Sprache: Voraussetzung für Sozialverhalten ist die Kommunikation, im besten Fall die Sprache. Da bei einem Neandertalerfundort ein Zungenbein gefunden wurde und darüber hinaus auch das für die Sprachfertigkeit verantwortliche Gen identifiziert werden konnte, ist davon auszugehen, daß Neandertaler miteinander sprechen konnten.

Ernährung: Neandertaler waren genau wie der moderne Mensch „Allesfresser“, d.h. sie ernährten sich sowohl von pflanzlicher wie tierischer Kost. Sie waren auch schon in der Lage, Feuer zu machen und damit die Nahrung verträglich aufzunehmen. Entscheidend für den Erwerb tierischer Kost, war die Fähigkeit zur Jagd, zu der man die entsprechenden Waffen brauchte. Neandertaler besaßen Holzspeere mit an der Spitze befestigten scharfen Keilen. Neben den Waffen bewundert man vor allem den Mut dieses Menschentyps, der nur mit einfachen Speeren bewaffnet Mammuts, Bären, Wölfe und ähnliches erlegte. Dabei gingen sie, nicht nur auf der Jagd, geplant und organisiert arbeitsteilig vor.
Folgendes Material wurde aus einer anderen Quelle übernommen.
theorem updateModeFlag_bits {f : ModeFlag} {c m : Word} (d : Word) (hf : f.flag &&& c = 0) (hm : m &&& c = 0) :
    updateModeFlag f d m &&& c = 0 := by
  have hset : (if d.getLsbD f.setBit then m ||| f.flag else m) &&& c = 0 := by
    split
    · exact and_eq_zero_of_or hm hf
    · exact hm
  unfold updateModeFlag
  extract_lets m'
  split
  · exact and_eq_zero_of_and _ hset
  · exact hset

theorem modeAfterWrite_bits (d : Word) {m : Word} (hm : m &&& ~~~0x380#32 = 0) :
    modeAfterWrite d m &&& ~~~0x380#32 = 0 :=
  updateModeFlag_bits d (by decide) (updateModeFlag_bits d (by decide) (updateModeFlag_bits d (by decide) hm))

theorem maskAfterWrite_bits (d : Word) {m : Word} (hm : m &&& ~~~0x3F#32 = 0) :
    maskAfterWrite d m &&& ~~~0x3F#32 = 0 := by
  have low : ∀ x : BitVec 6, x.setWidth 32 &&& ~~~0x3F#32 = 0 := by decide
  exact and_eq_zero_of_or (and_eq_zero_of_and _ hm) (low _)

theorem sourceBit_bits (src : Source) : sourceBit src &&& ~~~0x3F#32 = 0 := by
  cases src <;> decide

/-! ### The rules -/

/-- The invariant reads neither the parity, the flags, nor the model's own fields. -/
theorem inv_unread (h : s.Inv) (parity : BitVec 1) (quiet cpuLine faulted refused : Bool) (draws : Nat)
    (input : List Transaction) (events : List Event) (outcome : TxnOutcome) :
    ({ s with fieldParity := parity, quiet, cpuLine, faulted, refused, draws, input, events, outcome } : State).Inv :=
  { h with }

theorem inv_setViReg {r : ViReg} (hr : r ≠ .vSync) (v : Word) (h : s.Inv) : (s.setViReg r v).Inv where
  storesFit := by simpa [State.storesFit] using h.storesFit
  modeBits := h.modeBits
  version := h.version
  pendingBits := h.pendingBits
  maskBits := h.maskBits
  standard := h.standard
  retimed := by simpa [hr.symm] using h.retimed
  countdownPos := h.countdownPos
  countdownLe := h.countdownLe

/-- The bits a write may set in an MI register (R24 to R26). -/
def miBits : MiReg → Word
  | .mode => 0x380
  | .version => 0
  | .intr => 0x3F
  | .intrMask => 0x3F

theorem inv_setMiReg {r : MiReg} {v : Word} (hr : r ≠ .version) (hv : v &&& ~~~miBits r = 0) (h : s.Inv) :
    (s.setMiReg r v).Inv where
  storesFit := by simpa [State.storesFit] using h.storesFit
  modeBits := by
    rw [State.setMiReg_miReg]
    split
    case isTrue hm => rw [← hm] at hv; exact hv
    case isFalse => exact h.modeBits
  version := by simpa [hr.symm] using h.version
  pendingBits := by
    rw [State.setMiReg_miReg]
    split
    case isTrue hm => rw [← hm] at hv; exact hv
    case isFalse => exact h.pendingBits
  maskBits := by
    rw [State.setMiReg_miReg]
    split
    case isTrue hm => rw [← hm] at hv; exact hv
    case isFalse => exact h.maskBits
  standard := h.standard
  retimed := h.retimed
  countdownPos := h.countdownPos
  countdownLe := h.countdownLe

/-- A retiming write takes the timing of the word it stores (R210). -/
theorem inv_retime (d : Word) (h : s.Inv) : ((s.retime d).setViReg .vSync d).Inv where
  storesFit := by simpa [State.storesFit] using h.storesFit
  modeBits := h.modeBits
  version := h.version
  pendingBits := h.pendingBits
  maskBits := h.maskBits
  standard := h.standard
  retimed := .inl (by simp)
  countdownPos := h.countdownPos
  countdownLe := h.countdownLe

/-- A frame is no longer than the frame period of the standard (R214). -/
theorem cpvb_le (h : s.Inv) : s.cpvb ≤ s.clockHz / s.refreshRateHz := by
  obtain ht | ⟨-, hc, -⟩ := h.retimed
  · rw [show s.cpvb = _ from congrArg Prod.snd ht]
    exact timing_snd_le ..
  · rw [hc]
    exact Nat.zero_le _

theorem inv_slot (h : s.Inv) {pending : Bool} {n : Int} (hpos : pending = true → 0 < n)
    (hle : pending = true → n ≤ (s.clockHz / s.refreshRateHz : Nat)) :
    ({ s with schedPending := pending, schedCountdown := n } : State).Inv :=
  { h with countdownPos := hpos, countdownLe := hle }

theorem inv_scheduleVbl (h : s.Inv) (hc : s.cpvb ≠ 0) : (s.scheduleVbl s.cpvb).Inv :=
  inv_unread (inv_slot h (pending := true) (n := s.cpvb) (fun _ => Int.natCast_pos.mpr (Nat.pos_of_ne_zero hc))
    fun _ => Int.ofNat_le.mpr (cpvb_le h)) ..

theorem inv_arm (hu : arm s = .ok u) (h : s.Inv) : u.Inv := by
  obtain ⟨-, rfl⟩ | ⟨-, -, hc, rfl⟩ | ⟨-, -, rfl⟩ := arm_cases s u hu
  · exact h
  · exact inv_scheduleVbl h hc
  · exact inv_unread h ..

theorem inv_afterVbl (h : s.Inv) (hc : s.cpvb ≠ 0) : s.afterVbl.Inv := by
  have hslot := inv_slot h (pending := false) (n := s.schedCountdown) (by simp) (by simp)
  have henter : s.enterVbl.Inv := inv_unread hslot ..
  have hsched : (s.enterVbl.scheduleVbl s.cpvb).Inv := inv_scheduleVbl henter hc
  have hraise := and_eq_zero_of_or hsched.pendingBits (sourceBit_bits .vi)
  exact inv_unread (inv_setMiReg (r := .intr) (by decide) hraise hsched) ..

theorem inv_resetTo (tv : BitVec 8) (s : State) : (s.resetTo tv).Inv where
  storesFit := by simp [State.storesFit]
  modeBits := by simp
  version := by simp
  pendingBits := by simp
  maskBits := by simp
  standard := ⟨tv, rfl, rfl⟩
  retimed := .inr (by simp)
  countdownPos := by simp
  countdownLe := by simp

/-- The undecoded words count in the lengths of the stores alone (R67). -/
theorem inv_raw {mi vi : List Word} (hmi : mi.length = s.miRaw.length) (hvi : vi.length = s.viRaw.length) (h : s.Inv) :
    ({ s with miRaw := mi, viRaw := vi } : State).Inv :=
  { h with storesFit := by simpa [State.storesFit, hmi, hvi] using h.storesFit }

/-- A raw write touches no register (R150, R205). -/
theorem inv_setWord_raw {b : Block} {o : Nat} (hr : rawStart b ≤ o) (v : Word) (h : s.Inv) :
    (s.setWord b (o / 4) v).Inv := by
  rw [setWord_raw hr]
  refine inv_raw ?_ ?_ h
  · cases b with
    | mi => simp only [State.setWord]; split <;> simp
    | vi => rfl
  · cases b with
    | mi => rfl
    | vi => simp only [State.setWord]; split <;> simp

/-- Every shape of effect is a chain of the operations above. -/
theorem inv_of_execCase (h : s.Inv) (hc : ExecCase i s t) : t.Inv := by
  have hs : s.start.Inv := inv_unread h ..
  cases hc
  case viCurrent form _ ht =>
    subst t
    have hd : s.start.spendDraw.Inv := inv_unread hs ..
    exact inv_unread (inv_setViReg (r := .current) (by decide) _ hd) ..
  case mode d _ _ ht =>
    subst t
    exact inv_unread (inv_setMiReg (r := .mode) (by decide) (modeAfterWrite_bits d h.modeBits) hs) ..
  case modeDp d _ _ ht =>
    subst t
    have hm := inv_setMiReg (r := .mode) (by decide) (modeAfterWrite_bits d h.modeBits) hs
    exact inv_unread (inv_setMiReg (r := .intr) (by decide) (and_eq_zero_of_and _ h.pendingBits) hm) ..
  case maskQuiet d _ _ ht | maskNotify d _ _ ht =>
    subst t
    exact inv_unread (inv_setMiReg (r := .intrMask) (by decide) (maskAfterWrite_bits d h.maskBits) hs) ..
  case acknowledge | cleared =>
    subst t
    exact inv_unread (inv_setMiReg (r := .intr) (by decide) (and_eq_zero_of_and _ h.pendingBits) hs) ..
  case raised src _ ht =>
    subst t
    exact inv_unread (inv_setMiReg (r := .intr) (by decide) (and_eq_zero_of_or h.pendingBits (sourceBit_bits src)) hs) ..
  case viWrite d r hr _ ht =>
    subst t
    exact inv_unread (inv_setViReg hr.2.1 d hs) ..
  case vIntr d u _ hu ht =>
    subst t
    exact inv_unread (inv_arm hu (inv_setViReg (r := .vIntr) (by decide) d hs)) ..
  case vSync d u _ _ hu ht =>
    subst t
    exact inv_unread (inv_arm hu (inv_retime d hs)) ..
  case vbl hcpvb ht =>
    subst t
    exact inv_unread (inv_afterVbl hs hcpvb) ..
  case tickFire n _ _ _ hcpvb ht =>
    subst t
    exact inv_unread (inv_afterVbl hs hcpvb) ..
  case tickWait n _ hp hn ht =>
    subst t
    have hle := h.countdownLe hp
    have hslot := inv_slot hs (pending := s.schedPending) (n := s.schedCountdown - n) (fun _ => by omega)
      fun _ => Int.le_trans (Int.sub_le_self _ (Int.natCast_nonneg n)) hle
    exact inv_unread hslot ..
  case reset tv _ ht =>
    subst t
    exact inv_unread (inv_resetTo tv s) ..
  all_goals
    subst t
    exact inv_unread h ..

/-- Settles O57: a step is idle, a rejection, an instruction's chain of operations, or a raw access. -/
theorem everyStepKeepsTheInvariant : Obligations.EveryStepKeepsTheInvariant := by
  refine fun s t h => ⟨(step_params_input h).1, fun hinv => ?_⟩
  have hrest : ∀ rest, ({ s with input := rest } : State).Inv := fun rest => inv_unread hinv ..
  cases step_case s t h with
  | idle hs ht => subst t; exact inv_unread hinv ..
  | rejected x rest r hs hd ht => subst t; cases r <;> exact inv_unread hinv ..
  | instr x rest i hs hd hc => exact inv_of_execCase (hrest rest) hc
  | rawRead x rest b o form hs hd ht => subst t; exact inv_unread hinv ..
  | rawWrite x rest b o d hs hd ht =>
    subst t
    obtain ⟨-, hr, -⟩ := decode_rawWrite _ _ _ _ _ hd
    have hstart : ({ s with input := rest } : State).start.Inv := inv_unread hinv ..
    exact inv_unread (inv_setWord_raw hr d hstart) ..

/-- Settles O58: the reset of any state meets the invariant, and power-on is the reset of itself. -/
theorem powerOnMeetsTheInvariant : Obligations.PowerOnMeetsTheInvariant :=
  inv_resetTo referenceParams.tvNtsc State.reset

end Sys2Proof.Proofs
end

section
/-! The MI's mode and mask words after a write (R146, R149, R151), bit by bit. -/

namespace Sys2Proof.Proofs

open Machine

/-! ### The mode word -/

theorem getLsbD_and_not {n : Nat} (x y : BitVec n) (j : Nat) :
    (x &&& ~~~y).getLsbD j = (x.getLsbD j && !y.getLsbD j) := by
  by_cases hj : j < n
  · rw [BitVec.getLsbD_and, BitVec.getLsbD_not, decide_eq_true hj, Bool.true_and]
  · rw [BitVec.getLsbD_and, BitVec.getLsbD_of_ge x j (Nat.not_lt.mp hj), Bool.false_and, Bool.false_and]

/-- A flag's update sets and clears the flag's bits, clear winning, and no other (R146). -/
theorem updateModeFlag_getLsbD (f : ModeFlag) (d m : Word) (j : Nat) : (updateModeFlag f d m).getLsbD j =
    ((m.getLsbD j || (f.flag.getLsbD j && d.getLsbD f.setBit)) && !(f.flag.getLsbD j && d.getLsbD f.clearBit)) := by
  unfold updateModeFlag
  cases d.getLsbD f.setBit <;> cases d.getLsbD f.clearBit <;> simp [BitVec.getLsbD_or, getLsbD_and_not, -BitVec.getLsbD_and]

theorem modeAfterWrite_getLsbD (d m : Word) (j : Nat) : (modeAfterWrite d m).getLsbD j =
    if j = 7 then (m.getLsbD 7 || d.getLsbD 8) && !d.getLsbD 7
    else if j = 8 then (m.getLsbD 8 || d.getLsbD 10) && !d.getLsbD 9
    else if j = 9 then (m.getLsbD 9 || d.getLsbD 13) && !d.getLsbD 12
    else m.getLsbD j := by
  have bit : ∀ k, k < 32 → (BitVec.twoPow 32 k).getLsbD j = decide (j = k) := fun k hk => by
    simp [BitVec.getLsbD_twoPow, hk, eq_comm]
  have hebus : flagEbus.flag.getLsbD j = decide (j = 8) := bit 8 (by decide)
  have hinit : flagInit.flag.getLsbD j = decide (j = 7) := bit 7 (by decide)
  have hrdram : flagRdram.flag.getLsbD j = decide (j = 9) := bit 9 (by decide)
  rw [modeAfterWrite, updateModeFlag_getLsbD, updateModeFlag_getLsbD, updateModeFlag_getLsbD, hebus, hinit, hrdram]
  split_ifs <;> simp_all [flagEbus, flagInit, flagRdram]

/-! ### The mask word -/

theorem maskVector_getLsbD (d : Word) (k : Nat) {i : Nat} (hi : i < 6) :
    (maskVector d k).getLsbD i = d.getLsbD (2 * i + k) := by
  unfold maskVector
  interval_cases i <;> simp only [BitVec.getLsbD_append, BitVec.getLsbD_ofBool] <;> simp

/-- A mask bit after a write: set, else kept unless cleared (R149). -/
theorem maskAfterWrite_getLsbD (d m : Word) {i : Nat} (hi : i < 6) : (maskAfterWrite d m).getLsbD i =
    (d.getLsbD (2 * i + 1) || (m.getLsbD i && !d.getLsbD (2 * i))) := by
  have hvec : ∀ k, ((maskVector d k).setWidth 32).getLsbD i = d.getLsbD (2 * i + k) := fun k => by
    rw [BitVec.getLsbD_setWidth, decide_eq_true (by omega), Bool.true_and, maskVector_getLsbD d k hi]
  rw [maskAfterWrite, maskDecode, BitVec.getLsbD_or, getLsbD_and_not, hvec, hvec, Bool.or_comm]
  rfl

/-- The bits above the mask stand (R149). -/
theorem maskAfterWrite_getLsbD_high (d m : Word) {i : Nat} (hi : 6 ≤ i) :
    (maskAfterWrite d m).getLsbD i = m.getLsbD i := by
  have hvec : ∀ x : BitVec 6, (x.setWidth 32).getLsbD i = false := fun x => by
    rw [BitVec.getLsbD_setWidth, BitVec.getLsbD_of_ge x i hi, Bool.and_false]
  rw [maskAfterWrite, BitVec.getLsbD_or, getLsbD_and_not, hvec, hvec, Bool.not_false, Bool.and_true, Bool.or_false]

end Sys2Proof.Proofs
end

section
/-! The MI's writes and its interrupt line (R28, R140, R141, R146, R149, R153). -/

namespace Sys2Proof.Proofs

open Machine

variable {s t : State}

/-- Settles O18: both reads are rows of the MI's plain read, and both facts are clauses of the invariant. -/
theorem miModeAndVersionReads : Obligations.MiModeAndVersionReads := fun form s =>
  ⟨exec_miRead form .mode s, exec_miRead form .version s, fun h => ⟨h.modeBits, h.version⟩⟩

/-- The bits of the three flags, and of the others, in a state whose mode word is that of a mode write. -/
theorem modeBits_of_eq {d m w : Word} (hw : w = modeAfterWrite d m) :
    w.getLsbD 7 = ((m.getLsbD 7 || d.getLsbD 8) && !d.getLsbD 7) ∧
    w.getLsbD 8 = ((m.getLsbD 8 || d.getLsbD 10) && !d.getLsbD 9) ∧
    w.getLsbD 9 = ((m.getLsbD 9 || d.getLsbD 13) && !d.getLsbD 12) ∧
    ∀ k, k ≠ 7 → k ≠ 8 → k ≠ 9 → w.getLsbD k = m.getLsbD k := by
  subst hw
  refine ⟨modeAfterWrite_getLsbD d m 7, modeAfterWrite_getLsbD d m 8, modeAfterWrite_getLsbD d m 9, fun k h7 h8 h9 => ?_⟩
  rw [modeAfterWrite_getLsbD, if_neg h7, if_neg h8, if_neg h9]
Handwerk: Steinzeitmenschen hatten Steinwerkzeuge und Werkzeuge aus Knochen oder aus Muscheln. Daneben besaßen sie anscheinend auch Sinn für Künstlerisches und Symbolisches. So wurden vielfach Farbpigmente und bemalte Utensilien gefunden. So schien es auch schon Schmuckstücke zu geben. Neandertaler haben ihre Toten begraben oder in Höhlen abgelegt. Zu den Toten wurden Grabbeilagen hinzugegeben.